Task description: Return exactly these lines and no others: the one containing "of the unit" and all that follow it to the end of the listing below.

Records to process:
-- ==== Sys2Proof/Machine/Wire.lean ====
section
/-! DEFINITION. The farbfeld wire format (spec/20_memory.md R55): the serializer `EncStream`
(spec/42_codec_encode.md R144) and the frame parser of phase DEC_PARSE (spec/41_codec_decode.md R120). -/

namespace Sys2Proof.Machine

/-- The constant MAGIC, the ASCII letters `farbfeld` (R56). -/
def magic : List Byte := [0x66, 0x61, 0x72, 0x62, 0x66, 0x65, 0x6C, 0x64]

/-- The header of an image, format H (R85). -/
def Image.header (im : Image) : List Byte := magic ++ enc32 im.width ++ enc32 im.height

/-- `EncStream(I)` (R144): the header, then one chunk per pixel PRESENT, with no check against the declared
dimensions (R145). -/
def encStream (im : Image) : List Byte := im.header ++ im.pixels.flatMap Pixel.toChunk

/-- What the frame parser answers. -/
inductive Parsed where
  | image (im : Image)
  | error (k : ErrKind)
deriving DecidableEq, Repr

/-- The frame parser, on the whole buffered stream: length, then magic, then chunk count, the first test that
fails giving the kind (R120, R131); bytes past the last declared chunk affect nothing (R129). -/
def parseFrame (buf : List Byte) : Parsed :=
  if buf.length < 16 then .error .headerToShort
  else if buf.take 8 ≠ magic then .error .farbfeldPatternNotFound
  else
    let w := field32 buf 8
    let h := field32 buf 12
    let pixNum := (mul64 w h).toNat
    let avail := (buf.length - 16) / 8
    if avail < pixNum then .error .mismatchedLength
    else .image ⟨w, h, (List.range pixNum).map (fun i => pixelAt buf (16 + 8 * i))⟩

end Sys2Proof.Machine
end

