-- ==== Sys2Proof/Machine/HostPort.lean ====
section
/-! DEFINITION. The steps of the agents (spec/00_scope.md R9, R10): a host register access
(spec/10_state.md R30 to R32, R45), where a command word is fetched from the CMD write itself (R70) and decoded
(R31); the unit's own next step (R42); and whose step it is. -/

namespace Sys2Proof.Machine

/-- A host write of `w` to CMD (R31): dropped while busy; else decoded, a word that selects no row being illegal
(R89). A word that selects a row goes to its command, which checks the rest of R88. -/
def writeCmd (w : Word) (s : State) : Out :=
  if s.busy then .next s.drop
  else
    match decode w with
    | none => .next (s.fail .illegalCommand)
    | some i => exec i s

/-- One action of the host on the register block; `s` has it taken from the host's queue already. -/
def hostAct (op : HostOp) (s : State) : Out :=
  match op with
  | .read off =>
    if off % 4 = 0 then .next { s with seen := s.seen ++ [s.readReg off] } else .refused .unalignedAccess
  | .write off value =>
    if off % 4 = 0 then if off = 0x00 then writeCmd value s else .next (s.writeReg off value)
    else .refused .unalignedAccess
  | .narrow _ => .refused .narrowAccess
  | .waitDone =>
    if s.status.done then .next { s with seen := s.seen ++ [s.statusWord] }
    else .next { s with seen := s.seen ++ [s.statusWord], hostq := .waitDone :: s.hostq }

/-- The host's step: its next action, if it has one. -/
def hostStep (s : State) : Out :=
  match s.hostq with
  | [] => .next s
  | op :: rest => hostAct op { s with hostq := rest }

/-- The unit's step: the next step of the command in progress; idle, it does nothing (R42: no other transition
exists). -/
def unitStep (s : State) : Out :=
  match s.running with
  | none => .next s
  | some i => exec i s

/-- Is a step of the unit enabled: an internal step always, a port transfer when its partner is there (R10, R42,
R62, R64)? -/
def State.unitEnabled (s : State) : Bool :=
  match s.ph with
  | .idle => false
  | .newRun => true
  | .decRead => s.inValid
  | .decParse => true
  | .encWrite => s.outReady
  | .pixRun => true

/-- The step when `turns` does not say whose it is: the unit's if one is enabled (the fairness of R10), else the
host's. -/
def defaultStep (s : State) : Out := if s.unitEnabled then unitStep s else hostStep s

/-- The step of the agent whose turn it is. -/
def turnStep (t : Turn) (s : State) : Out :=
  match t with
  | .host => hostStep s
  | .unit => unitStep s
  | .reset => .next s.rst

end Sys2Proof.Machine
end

Exercise response:
/-- Is a step of the unit enabled: an internal step always, a port transfer when its partner is there (R10, R42,
R62, R64)? -/
def State.unitEnabled (s : State) : Bool :=
  match s.ph with
  | .idle => false
  | .newRun => true
  | .decRead => s.inValid
  | .decParse => true
  | .encWrite => s.outReady
  | .pixRun => true

/-- The step when `turns` does not say whose it is: the unit's if one is enabled (the fairness of R10), else the
host's. -/
def defaultStep (s : State) : Out := if s.unitEnabled then unitStep s else hostStep s

/-- The step of the agent whose turn it is. -/
def turnStep (t : Turn) (s : State) : Out :=
  match t with
  | .host => hostStep s
  | .unit => unitStep s
  | .reset => .next s.rst

end Sys2Proof.Machine
end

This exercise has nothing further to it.